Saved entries
-- ==== Sys2Proof/Laws/State.lean ====
section
/-!
SUPPORT. What each update of a record leaves alone, field by field, and what a read gives after an update.
-/

namespace Sys2Proof.Machine

open Sys2Proof

/-! ## Updates of the device -/

@[simp] theorem State.setChan_regs (s : State) (c : ChId) (x : Channel) : (s.setChan c x).regs = s.regs := rfl
@[simp] theorem State.setChan_latch (s : State) (c : ChId) (x : Channel) : (s.setChan c x).latch = s.latch := rfl
@[simp] theorem State.setChan_stage (s : State) (c : ChId) (x : Channel) : (s.setChan c x).stage = s.stage := rfl
@[simp] theorem State.setChan_answer (s : State) (c : ChId) (x : Channel) : (s.setChan c x).answer = s.answer := rfl
@[simp] theorem State.setChan_bar4W (s : State) (c : ChId) (x : Channel) : (s.setChan c x).bar4W = s.bar4W := rfl
@[simp] theorem State.setChan_time (s : State) (c : ChId) (x : Channel) : (s.setChan c x).time = s.time := rfl
@[simp] theorem State.setChan_tc (s : State) (c : ChId) (x : Channel) : (s.setChan c x).tc = s.tc := rfl
@[simp] theorem State.setChan_tcap (s : State) (c : ChId) (x : Channel) : (s.setChan c x).tcap = s.tcap := rfl
@[simp] theorem State.setChan_trg (s : State) (c : ChId) (x : Channel) : (s.setChan c x).trg = s.trg := rfl
@[simp] theorem State.setChan_ptp (s : State) (c : ChId) (x : Channel) : (s.setChan c x).ptp = s.ptp := rfl
@[simp] theorem State.setChan_fc (s : State) (c : ChId) (x : Channel) : (s.setChan c x).fc = s.fc := rfl
@[simp] theorem State.setChan_hostMem (s : State) (c : ChId) (x : Channel) : (s.setChan c x).hostMem = s.hostMem := rfl
@[simp] theorem State.setChan_msix (s : State) (c : ChId) (x : Channel) : (s.setChan c x).msix = s.msix := rfl
@[simp] theorem State.setChan_pba (s : State) (c : ChId) (x : Channel) : (s.setChan c x).pba = s.pba := rfl
@[simp] theorem State.setChan_latched (s : State) (c : ChId) (x : Channel) : (s.setChan c x).latched = s.latched := rfl
@[simp] theorem State.setChan_safeDue (s : State) (c : ChId) (x : Channel) : (s.setChan c x).safeDue = s.safeDue := rfl
@[simp] theorem State.setChan_devDue (s : State) (c : ChId) (x : Channel) : (s.setChan c x).devDue = s.devDue := rfl
@[simp] theorem State.setChan_sqLevel (s : State) (c : ChId) (x : Channel) : (s.setChan c x).sqLevel = s.sqLevel := rfl
@[simp] theorem State.setChan_sqAt (s : State) (c : ChId) (x : Channel) : (s.setChan c x).sqAt = s.sqAt := rfl
@[simp] theorem State.setChan_linkFc (s : State) (c : ChId) (x : Channel) : (s.setChan c x).linkFc = s.linkFc := rfl
@[simp] theorem State.setChan_barred (s : State) (c : ChId) (x : Channel) : (s.setChan c x).barred = s.barred := rfl
@[simp] theorem State.setChan_pwr (s : State) (c : ChId) (x : Channel) : (s.setChan c x).pwr = s.pwr := rfl
@[simp] theorem State.setChan_sup (s : State) (c : ChId) (x : Channel) : (s.setChan c x).sup = s.sup := rfl
@[simp] theorem State.setChan_free (s : State) (c : ChId) (x : Channel) : (s.setChan c x).free = s.free := rfl
@[simp] theorem State.setChan_pending (s : State) (c : ChId) (x : Channel) : (s.setChan c x).pending = s.pending := rfl

@[simp] theorem State.modChan_regs (s : State) (c : ChId) (f : Channel → Channel) : (s.modChan c f).regs = s.regs := rfl
@[simp] theorem State.modChan_latch (s : State) (c : ChId) (f : Channel → Channel) : (s.modChan c f).latch = s.latch := rfl
@[simp] theorem State.modChan_stage (s : State) (c : ChId) (f : Channel → Channel) : (s.modChan c f).stage = s.stage := rfl
@[simp] theorem State.modChan_answer (s : State) (c : ChId) (f : Channel → Channel) : (s.modChan c f).answer = s.answer := rfl
@[simp] theorem State.modChan_bar4W (s : State) (c : ChId) (f : Channel → Channel) : (s.modChan c f).bar4W = s.bar4W := rfl
@[simp] theorem State.modChan_time (s : State) (c : ChId) (f : Channel → Channel) : (s.modChan c f).time = s.time := rfl
@[simp] theorem State.modChan_tc (s : State) (c : ChId) (f : Channel → Channel) : (s.modChan c f).tc = s.tc := rfl
@[simp] theorem State.modChan_tcap (s : State) (c : ChId) (f : Channel → Channel) : (s.modChan c f).tcap = s.tcap := rfl
@[simp] theorem State.modChan_trg (s : State) (c : ChId) (f : Channel → Channel) : (s.modChan c f).trg = s.trg := rfl
@[simp] theorem State.modChan_ptp (s : State) (c : ChId) (f : Channel → Channel) : (s.modChan c f).ptp = s.ptp := rfl
@[simp] theorem State.modChan_fc (s : State) (c : ChId) (f : Channel → Channel) : (s.modChan c f).fc = s.fc := rfl
@[simp] theorem State.modChan_hostMem (s : State) (c : ChId) (f : Channel → Channel) : (s.modChan c f).hostMem = s.hostMem := rfl
@[simp] theorem State.modChan_msix (s : State) (c : ChId) (f : Channel → Channel) : (s.modChan c f).msix = s.msix := rfl
@[simp] theorem State.modChan_pba (s : State) (c : ChId) (f : Channel → Channel) : (s.modChan c f).pba = s.pba := rfl
@[simp] theorem State.modChan_latched (s : State) (c : ChId) (f : Channel → Channel) : (s.modChan c f).latched = s.latched := rfl
@[simp] theorem State.modChan_safeDue (s : State) (c : ChId) (f : Channel → Channel) : (s.modChan c f).safeDue = s.safeDue := rfl
@[simp] theorem State.modChan_devDue (s : State) (c : ChId) (f : Channel → Channel) : (s.modChan c f).devDue = s.devDue := rfl
@[simp] theorem State.modChan_sqLevel (s : State) (c : ChId) (f : Channel → Channel) : (s.modChan c f).sqLevel = s.sqLevel := rfl
@[simp] theorem State.modChan_sqAt (s : State) (c : ChId) (f : Channel → Channel) : (s.modChan c f).sqAt = s.sqAt := rfl
@[simp] theorem State.modChan_linkFc (s : State) (c : ChId) (f : Channel → Channel) : (s.modChan c f).linkFc = s.linkFc := rfl
@[simp] theorem State.modChan_barred (s : State) (c : ChId) (f : Channel → Channel) : (s.modChan c f).barred = s.barred := rfl
@[simp] theorem State.modChan_pwr (s : State) (c : ChId) (f : Channel → Channel) : (s.modChan c f).pwr = s.pwr := rfl
@[simp] theorem State.modChan_sup (s : State) (c : ChId) (f : Channel → Channel) : (s.modChan c f).sup = s.sup := rfl
@[simp] theorem State.modChan_free (s : State) (c : ChId) (f : Channel → Channel) : (s.modChan c f).free = s.free := rfl
@[simp] theorem State.modChan_pending (s : State) (c : ChId) (f : Channel → Channel) : (s.modChan c f).pending = s.pending := rfl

→ WHAT IS REQUIRED:
Write every record out again, unaltered.

→ THE COMPLETED TASK:
-- ==== Sys2Proof/Laws/State.lean ====
section
/-!
SUPPORT. What each update of a record leaves alone, field by field, and what a read gives after an update.
-/

namespace Sys2Proof.Machine

open Sys2Proof

/-! ## Updates of the device -/

@[simp] theorem State.setChan_regs (s : State) (c : ChId) (x : Channel) : (s.setChan c x).regs = s.regs := rfl
@[simp] theorem State.setChan_latch (s : State) (c : ChId) (x : Channel) : (s.setChan c x).latch = s.latch := rfl
@[simp] theorem State.setChan_stage (s : State) (c : ChId) (x : Channel) : (s.setChan c x).stage = s.stage := rfl
@[simp] theorem State.setChan_answer (s : State) (c : ChId) (x : Channel) : (s.setChan c x).answer = s.answer := rfl
@[simp] theorem State.setChan_bar4W (s : State) (c : ChId) (x : Channel) : (s.setChan c x).bar4W = s.bar4W := rfl
@[simp] theorem State.setChan_time (s : State) (c : ChId) (x : Channel) : (s.setChan c x).time = s.time := rfl
@[simp] theorem State.setChan_tc (s : State) (c : ChId) (x : Channel) : (s.setChan c x).tc = s.tc := rfl
@[simp] theorem State.setChan_tcap (s : State) (c : ChId) (x : Channel) : (s.setChan c x).tcap = s.tcap := rfl
@[simp] theorem State.setChan_trg (s : State) (c : ChId) (x : Channel) : (s.setChan c x).trg = s.trg := rfl
@[simp] theorem State.setChan_ptp (s : State) (c : ChId) (x : Channel) : (s.setChan c x).ptp = s.ptp := rfl
@[simp] theorem State.setChan_fc (s : State) (c : ChId) (x : Channel) : (s.setChan c x).fc = s.fc := rfl
@[simp] theorem State.setChan_hostMem (s : State) (c : ChId) (x : Channel) : (s.setChan c x).hostMem = s.hostMem := rfl
@[simp] theorem State.setChan_msix (s : State) (c : ChId) (x : Channel) : (s.setChan c x).msix = s.msix := rfl
@[simp] theorem State.setChan_pba (s : State) (c : ChId) (x : Channel) : (s.setChan c x).pba = s.pba := rfl
@[simp] theorem State.setChan_latched (s : State) (c : ChId) (x : Channel) : (s.setChan c x).latched = s.latched := rfl
@[simp] theorem State.setChan_safeDue (s : State) (c : ChId) (x : Channel) : (s.setChan c x).safeDue = s.safeDue := rfl
@[simp] theorem State.setChan_devDue (s : State) (c : ChId) (x : Channel) : (s.setChan c x).devDue = s.devDue := rfl
@[simp] theorem State.setChan_sqLevel (s : State) (c : ChId) (x : Channel) : (s.setChan c x).sqLevel = s.sqLevel := rfl
@[simp] theorem State.setChan_sqAt (s : State) (c : ChId) (x : Channel) : (s.setChan c x).sqAt = s.sqAt := rfl
@[simp] theorem State.setChan_linkFc (s : State) (c : ChId) (x : Channel) : (s.setChan c x).linkFc = s.linkFc := rfl
@[simp] theorem State.setChan_barred (s : State) (c : ChId) (x : Channel) : (s.setChan c x).barred = s.barred := rfl
@[simp] theorem State.setChan_pwr (s : State) (c : ChId) (x : Channel) : (s.setChan c x).pwr = s.pwr := rfl
@[simp] theorem State.setChan_sup (s : State) (c : ChId) (x : Channel) : (s.setChan c x).sup = s.sup := rfl
@[simp] theorem State.setChan_free (s : State) (c : ChId) (x : Channel) : (s.setChan c x).free = s.free := rfl
@[simp] theorem State.setChan_pending (s : State) (c : ChId) (x : Channel) : (s.setChan c x).pending = s.pending := rfl

@[simp] theorem State.modChan_regs (s : State) (c : ChId) (f : Channel → Channel) : (s.modChan c f).regs = s.regs := rfl
@[simp] theorem State.modChan_latch (s : State) (c : ChId) (f : Channel → Channel) : (s.modChan c f).latch = s.latch := rfl
@[simp] theorem State.modChan_stage (s : State) (c : ChId) (f : Channel → Channel) : (s.modChan c f).stage = s.stage := rfl
@[simp] theorem State.modChan_answer (s : State) (c : ChId) (f : Channel → Channel) : (s.modChan c f).answer = s.answer := rfl
@[simp] theorem State.modChan_bar4W (s : State) (c : ChId) (f : Channel → Channel) : (s.modChan c f).bar4W = s.bar4W := rfl
@[simp] theorem State.modChan_time (s : State) (c : ChId) (f : Channel → Channel) : (s.modChan c f).time = s.time := rfl
@[simp] theorem State.modChan_tc (s : State) (c : ChId) (f : Channel → Channel) : (s.modChan c f).tc = s.tc := rfl
@[simp] theorem State.modChan_tcap (s : State) (c : ChId) (f : Channel → Channel) : (s.modChan c f).tcap = s.tcap := rfl
@[simp] theorem State.modChan_trg (s : State) (c : ChId) (f : Channel → Channel) : (s.modChan c f).trg = s.trg := rfl
@[simp] theorem State.modChan_ptp (s : State) (c : ChId) (f : Channel → Channel) : (s.modChan c f).ptp = s.ptp := rfl
@[simp] theorem State.modChan_fc (s : State) (c : ChId) (f : Channel → Channel) : (s.modChan c f).fc = s.fc := rfl
@[simp] theorem State.modChan_hostMem (s : State) (c : ChId) (f : Channel → Channel) : (s.modChan c f).hostMem = s.hostMem := rfl
@[simp] theorem State.modChan_msix (s : State) (c : ChId) (f : Channel → Channel) : (s.modChan c f).msix = s.msix := rfl
@[simp] theorem State.modChan_pba (s : State) (c : ChId) (f : Channel → Channel) : (s.modChan c f).pba = s.pba := rfl
@[simp] theorem State.modChan_latched (s : State) (c : ChId) (f : Channel → Channel) : (s.modChan c f).latched = s.latched := rfl
@[simp] theorem State.modChan_safeDue (s : State) (c : ChId) (f : Channel → Channel) : (s.modChan c f).safeDue = s.safeDue := rfl
@[simp] theorem State.modChan_devDue (s : State) (c : ChId) (f : Channel → Channel) : (s.modChan c f).devDue = s.devDue := rfl
@[simp] theorem State.modChan_sqLevel (s : State) (c : ChId) (f : Channel → Channel) : (s.modChan c f).sqLevel = s.sqLevel := rfl
@[simp] theorem State.modChan_sqAt (s : State) (c : ChId) (f : Channel → Channel) : (s.modChan c f).sqAt = s.sqAt := rfl
@[simp] theorem State.modChan_linkFc (s : State) (c : ChId) (f : Channel → Channel) : (s.modChan c f).linkFc = s.linkFc := rfl
@[simp] theorem State.modChan_barred (s : State) (c : ChId) (f : Channel → Channel) : (s.modChan c f).barred = s.barred := rfl
@[simp] theorem State.modChan_pwr (s : State) (c : ChId) (f : Channel → Channel) : (s.modChan c f).pwr = s.pwr := rfl
@[simp] theorem State.modChan_sup (s : State) (c : ChId) (f : Channel → Channel) : (s.modChan c f).sup = s.sup := rfl
@[simp] theorem State.modChan_free (s : State) (c : ChId) (f : Channel → Channel) : (s.modChan c f).free = s.free := rfl
@[simp] theorem State.modChan_pending (s : State) (c : ChId) (f : Channel → Channel) : (s.modChan c f).pending = s.pending := rfl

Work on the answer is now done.